I need the lines below from the one with "and what every step keeps. -/" down to the one with "decodeBundle [0x80000000] = .ok" reproduced exactly, both ends included, and nothing else.

▶ EXCERPTED DATA:
________________________________________

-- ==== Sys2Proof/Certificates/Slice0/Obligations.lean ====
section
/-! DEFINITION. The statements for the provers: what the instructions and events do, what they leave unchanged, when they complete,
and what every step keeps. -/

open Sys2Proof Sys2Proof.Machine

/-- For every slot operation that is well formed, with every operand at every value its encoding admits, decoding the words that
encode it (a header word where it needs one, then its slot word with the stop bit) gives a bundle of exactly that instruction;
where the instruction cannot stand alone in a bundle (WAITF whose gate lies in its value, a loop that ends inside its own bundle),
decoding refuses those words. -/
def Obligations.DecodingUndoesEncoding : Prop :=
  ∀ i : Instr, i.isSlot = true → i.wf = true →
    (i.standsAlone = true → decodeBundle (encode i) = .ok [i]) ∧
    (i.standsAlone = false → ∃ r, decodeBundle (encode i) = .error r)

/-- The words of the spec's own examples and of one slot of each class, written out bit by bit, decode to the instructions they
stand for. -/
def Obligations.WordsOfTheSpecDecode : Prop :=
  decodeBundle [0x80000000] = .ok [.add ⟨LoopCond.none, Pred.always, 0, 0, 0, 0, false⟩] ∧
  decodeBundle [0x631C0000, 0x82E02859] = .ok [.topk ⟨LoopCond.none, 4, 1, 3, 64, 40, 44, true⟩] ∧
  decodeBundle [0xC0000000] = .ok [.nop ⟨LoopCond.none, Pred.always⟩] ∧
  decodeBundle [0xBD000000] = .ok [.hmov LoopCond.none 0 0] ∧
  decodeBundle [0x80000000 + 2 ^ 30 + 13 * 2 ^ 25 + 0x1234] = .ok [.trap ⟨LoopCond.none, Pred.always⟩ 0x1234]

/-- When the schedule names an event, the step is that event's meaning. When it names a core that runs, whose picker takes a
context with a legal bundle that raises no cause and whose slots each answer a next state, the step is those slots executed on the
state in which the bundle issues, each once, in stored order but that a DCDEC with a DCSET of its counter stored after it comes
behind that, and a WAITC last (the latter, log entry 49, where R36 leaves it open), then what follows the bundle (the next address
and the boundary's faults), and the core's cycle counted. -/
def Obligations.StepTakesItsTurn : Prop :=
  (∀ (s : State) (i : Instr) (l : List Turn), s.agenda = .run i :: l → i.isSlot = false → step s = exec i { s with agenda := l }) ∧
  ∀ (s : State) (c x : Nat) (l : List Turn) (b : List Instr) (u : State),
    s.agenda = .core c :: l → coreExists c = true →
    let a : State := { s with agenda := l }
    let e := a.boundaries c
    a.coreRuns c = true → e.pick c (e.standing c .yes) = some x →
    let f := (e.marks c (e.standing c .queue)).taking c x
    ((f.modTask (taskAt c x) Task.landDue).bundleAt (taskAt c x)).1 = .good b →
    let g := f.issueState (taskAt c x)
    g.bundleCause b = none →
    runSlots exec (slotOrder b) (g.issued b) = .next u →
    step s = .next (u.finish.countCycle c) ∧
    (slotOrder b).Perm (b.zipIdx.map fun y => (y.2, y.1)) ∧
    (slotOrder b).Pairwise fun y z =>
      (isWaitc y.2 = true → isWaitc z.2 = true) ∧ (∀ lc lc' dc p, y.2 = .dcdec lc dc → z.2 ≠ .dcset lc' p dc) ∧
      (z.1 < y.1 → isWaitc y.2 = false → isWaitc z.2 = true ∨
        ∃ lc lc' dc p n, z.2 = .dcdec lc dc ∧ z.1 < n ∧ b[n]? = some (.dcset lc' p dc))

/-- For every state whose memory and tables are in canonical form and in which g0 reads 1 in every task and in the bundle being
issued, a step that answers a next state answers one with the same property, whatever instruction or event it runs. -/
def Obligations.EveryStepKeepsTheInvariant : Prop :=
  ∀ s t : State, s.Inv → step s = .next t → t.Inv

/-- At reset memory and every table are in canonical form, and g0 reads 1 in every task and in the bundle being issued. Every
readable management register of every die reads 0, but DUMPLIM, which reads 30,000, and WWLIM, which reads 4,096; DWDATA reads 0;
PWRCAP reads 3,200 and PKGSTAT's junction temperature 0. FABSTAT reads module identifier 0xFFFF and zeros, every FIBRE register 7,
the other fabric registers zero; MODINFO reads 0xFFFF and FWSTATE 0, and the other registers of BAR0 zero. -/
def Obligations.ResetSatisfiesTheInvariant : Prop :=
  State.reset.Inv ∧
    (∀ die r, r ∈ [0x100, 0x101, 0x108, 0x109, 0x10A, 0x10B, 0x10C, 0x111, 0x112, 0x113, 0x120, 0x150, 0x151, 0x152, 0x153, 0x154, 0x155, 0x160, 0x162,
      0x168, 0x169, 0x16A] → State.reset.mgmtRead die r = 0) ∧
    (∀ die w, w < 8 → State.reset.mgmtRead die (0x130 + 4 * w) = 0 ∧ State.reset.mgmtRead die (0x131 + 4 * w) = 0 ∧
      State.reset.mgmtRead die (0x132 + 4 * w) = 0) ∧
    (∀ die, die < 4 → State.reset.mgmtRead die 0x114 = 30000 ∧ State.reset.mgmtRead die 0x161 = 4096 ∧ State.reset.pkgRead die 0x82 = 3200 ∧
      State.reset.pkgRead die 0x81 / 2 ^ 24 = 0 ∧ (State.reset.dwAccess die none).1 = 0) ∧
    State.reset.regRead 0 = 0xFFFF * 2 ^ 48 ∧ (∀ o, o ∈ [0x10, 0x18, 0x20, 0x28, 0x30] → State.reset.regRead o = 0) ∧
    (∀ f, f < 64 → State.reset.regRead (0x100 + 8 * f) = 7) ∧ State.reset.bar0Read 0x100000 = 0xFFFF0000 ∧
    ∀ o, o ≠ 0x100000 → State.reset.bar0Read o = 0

________________________________________

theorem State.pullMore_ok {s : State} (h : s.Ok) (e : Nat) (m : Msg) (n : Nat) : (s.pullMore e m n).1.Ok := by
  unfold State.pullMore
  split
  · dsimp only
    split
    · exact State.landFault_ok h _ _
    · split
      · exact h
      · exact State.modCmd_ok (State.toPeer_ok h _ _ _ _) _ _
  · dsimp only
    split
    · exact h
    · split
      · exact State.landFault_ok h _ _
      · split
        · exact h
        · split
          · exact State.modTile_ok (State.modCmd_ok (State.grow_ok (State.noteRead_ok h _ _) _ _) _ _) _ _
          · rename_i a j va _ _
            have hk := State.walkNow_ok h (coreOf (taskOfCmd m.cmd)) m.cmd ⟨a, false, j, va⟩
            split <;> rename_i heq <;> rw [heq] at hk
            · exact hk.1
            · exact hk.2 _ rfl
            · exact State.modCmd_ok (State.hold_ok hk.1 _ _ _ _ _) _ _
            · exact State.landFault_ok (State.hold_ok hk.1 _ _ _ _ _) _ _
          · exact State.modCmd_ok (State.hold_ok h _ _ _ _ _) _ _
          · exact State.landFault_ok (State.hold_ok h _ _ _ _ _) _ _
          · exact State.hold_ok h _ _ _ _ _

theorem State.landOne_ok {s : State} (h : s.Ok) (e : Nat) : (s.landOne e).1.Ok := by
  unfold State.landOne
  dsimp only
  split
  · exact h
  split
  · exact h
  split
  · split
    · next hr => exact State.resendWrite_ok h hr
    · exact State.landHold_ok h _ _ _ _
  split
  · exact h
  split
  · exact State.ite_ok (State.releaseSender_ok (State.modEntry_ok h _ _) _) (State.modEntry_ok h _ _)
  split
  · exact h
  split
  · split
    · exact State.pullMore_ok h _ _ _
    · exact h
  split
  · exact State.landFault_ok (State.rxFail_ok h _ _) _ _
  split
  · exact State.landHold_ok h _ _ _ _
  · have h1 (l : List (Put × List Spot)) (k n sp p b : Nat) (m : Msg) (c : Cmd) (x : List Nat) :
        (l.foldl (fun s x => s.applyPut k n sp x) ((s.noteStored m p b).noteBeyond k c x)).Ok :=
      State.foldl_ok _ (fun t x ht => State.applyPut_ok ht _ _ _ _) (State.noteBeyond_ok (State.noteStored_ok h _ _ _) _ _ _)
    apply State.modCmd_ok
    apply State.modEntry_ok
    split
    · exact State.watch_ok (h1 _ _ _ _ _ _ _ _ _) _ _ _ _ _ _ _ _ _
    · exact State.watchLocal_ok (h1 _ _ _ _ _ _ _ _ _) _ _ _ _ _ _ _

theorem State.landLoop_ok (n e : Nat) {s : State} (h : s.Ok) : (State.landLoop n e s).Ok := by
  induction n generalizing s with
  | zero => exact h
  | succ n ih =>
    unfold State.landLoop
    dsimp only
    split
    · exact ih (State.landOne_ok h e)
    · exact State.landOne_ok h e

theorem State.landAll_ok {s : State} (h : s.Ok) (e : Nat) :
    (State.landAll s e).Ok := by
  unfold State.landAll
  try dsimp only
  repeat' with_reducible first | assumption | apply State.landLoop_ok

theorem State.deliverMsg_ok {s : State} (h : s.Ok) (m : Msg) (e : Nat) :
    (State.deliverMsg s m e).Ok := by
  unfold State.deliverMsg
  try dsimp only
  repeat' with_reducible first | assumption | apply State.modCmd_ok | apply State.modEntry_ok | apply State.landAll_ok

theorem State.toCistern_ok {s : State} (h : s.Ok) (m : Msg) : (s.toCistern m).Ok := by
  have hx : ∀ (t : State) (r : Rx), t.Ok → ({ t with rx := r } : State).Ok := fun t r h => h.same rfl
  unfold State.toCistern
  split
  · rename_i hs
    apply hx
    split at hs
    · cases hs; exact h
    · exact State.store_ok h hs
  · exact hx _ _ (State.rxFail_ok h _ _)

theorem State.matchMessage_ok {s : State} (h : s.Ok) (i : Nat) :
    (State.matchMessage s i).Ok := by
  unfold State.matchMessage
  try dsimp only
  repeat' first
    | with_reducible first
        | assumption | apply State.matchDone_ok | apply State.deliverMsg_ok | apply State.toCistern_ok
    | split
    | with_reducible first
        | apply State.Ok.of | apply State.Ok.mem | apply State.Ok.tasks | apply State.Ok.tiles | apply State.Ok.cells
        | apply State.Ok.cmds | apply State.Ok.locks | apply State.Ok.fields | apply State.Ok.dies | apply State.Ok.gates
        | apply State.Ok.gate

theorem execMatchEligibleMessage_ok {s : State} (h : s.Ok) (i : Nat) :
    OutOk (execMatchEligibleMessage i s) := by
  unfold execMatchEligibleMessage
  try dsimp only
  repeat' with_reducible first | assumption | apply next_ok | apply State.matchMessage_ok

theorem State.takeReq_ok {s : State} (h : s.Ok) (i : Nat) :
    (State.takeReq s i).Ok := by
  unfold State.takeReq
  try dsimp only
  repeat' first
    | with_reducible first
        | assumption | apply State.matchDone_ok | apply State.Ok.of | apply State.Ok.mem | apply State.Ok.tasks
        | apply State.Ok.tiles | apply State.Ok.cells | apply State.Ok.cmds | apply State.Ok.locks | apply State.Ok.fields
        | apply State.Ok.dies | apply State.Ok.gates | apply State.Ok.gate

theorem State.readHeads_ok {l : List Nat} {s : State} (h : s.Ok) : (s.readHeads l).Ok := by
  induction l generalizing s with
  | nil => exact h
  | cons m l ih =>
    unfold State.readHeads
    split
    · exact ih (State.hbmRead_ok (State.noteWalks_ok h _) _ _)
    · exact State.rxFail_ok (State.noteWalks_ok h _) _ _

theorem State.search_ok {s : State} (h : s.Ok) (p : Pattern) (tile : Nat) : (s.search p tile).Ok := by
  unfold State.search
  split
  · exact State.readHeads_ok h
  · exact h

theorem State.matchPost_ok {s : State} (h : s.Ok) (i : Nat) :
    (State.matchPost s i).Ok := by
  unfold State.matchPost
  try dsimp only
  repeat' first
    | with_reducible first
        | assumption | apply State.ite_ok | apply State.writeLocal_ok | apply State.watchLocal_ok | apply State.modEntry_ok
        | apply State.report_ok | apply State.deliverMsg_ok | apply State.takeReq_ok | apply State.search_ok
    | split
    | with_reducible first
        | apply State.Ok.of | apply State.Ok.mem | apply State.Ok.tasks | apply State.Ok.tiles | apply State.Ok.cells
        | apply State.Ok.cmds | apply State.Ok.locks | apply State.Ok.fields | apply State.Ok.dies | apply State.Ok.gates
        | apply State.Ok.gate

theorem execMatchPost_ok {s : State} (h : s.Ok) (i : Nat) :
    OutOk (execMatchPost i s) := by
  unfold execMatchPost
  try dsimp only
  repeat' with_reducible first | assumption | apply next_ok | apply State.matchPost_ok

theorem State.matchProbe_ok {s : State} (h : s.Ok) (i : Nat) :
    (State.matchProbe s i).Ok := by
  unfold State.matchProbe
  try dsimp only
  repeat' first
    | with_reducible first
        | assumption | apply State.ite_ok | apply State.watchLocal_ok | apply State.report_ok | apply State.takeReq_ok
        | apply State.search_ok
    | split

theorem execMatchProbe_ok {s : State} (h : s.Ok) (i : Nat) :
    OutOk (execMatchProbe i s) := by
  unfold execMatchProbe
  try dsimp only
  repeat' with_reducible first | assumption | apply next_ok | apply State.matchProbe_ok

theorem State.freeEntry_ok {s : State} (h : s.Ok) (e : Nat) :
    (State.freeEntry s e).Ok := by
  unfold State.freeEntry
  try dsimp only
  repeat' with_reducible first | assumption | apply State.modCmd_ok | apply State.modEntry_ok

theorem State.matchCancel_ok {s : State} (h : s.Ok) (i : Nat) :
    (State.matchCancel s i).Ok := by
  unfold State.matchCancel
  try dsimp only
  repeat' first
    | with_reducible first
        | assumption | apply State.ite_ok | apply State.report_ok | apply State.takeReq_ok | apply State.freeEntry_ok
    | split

________________________________________

▶ TASK ANSWER:
and what every step keeps. -/

open Sys2Proof Sys2Proof.Machine

/-- For every slot operation that is well formed, with every operand at every value its encoding admits, decoding the words that
encode it (a header word where it needs one, then its slot word with the stop bit) gives a bundle of exactly that instruction;
where the instruction cannot stand alone in a bundle (WAITF whose gate lies in its value, a loop that ends inside its own bundle),
decoding refuses those words. -/
def Obligations.DecodingUndoesEncoding : Prop :=
  ∀ i : Instr, i.isSlot = true → i.wf = true →
    (i.standsAlone = true → decodeBundle (encode i) = .ok [i]) ∧
    (i.standsAlone = false → ∃ r, decodeBundle (encode i) = .error r)

/-- The words of the spec's own examples and of one slot of each class, written out bit by bit, decode to the instructions they
stand for. -/
def Obligations.WordsOfTheSpecDecode : Prop :=
  decodeBundle [0x80000000] = .ok [.add ⟨LoopCond.none, Pred.always, 0, 0, 0, 0, false⟩] ∧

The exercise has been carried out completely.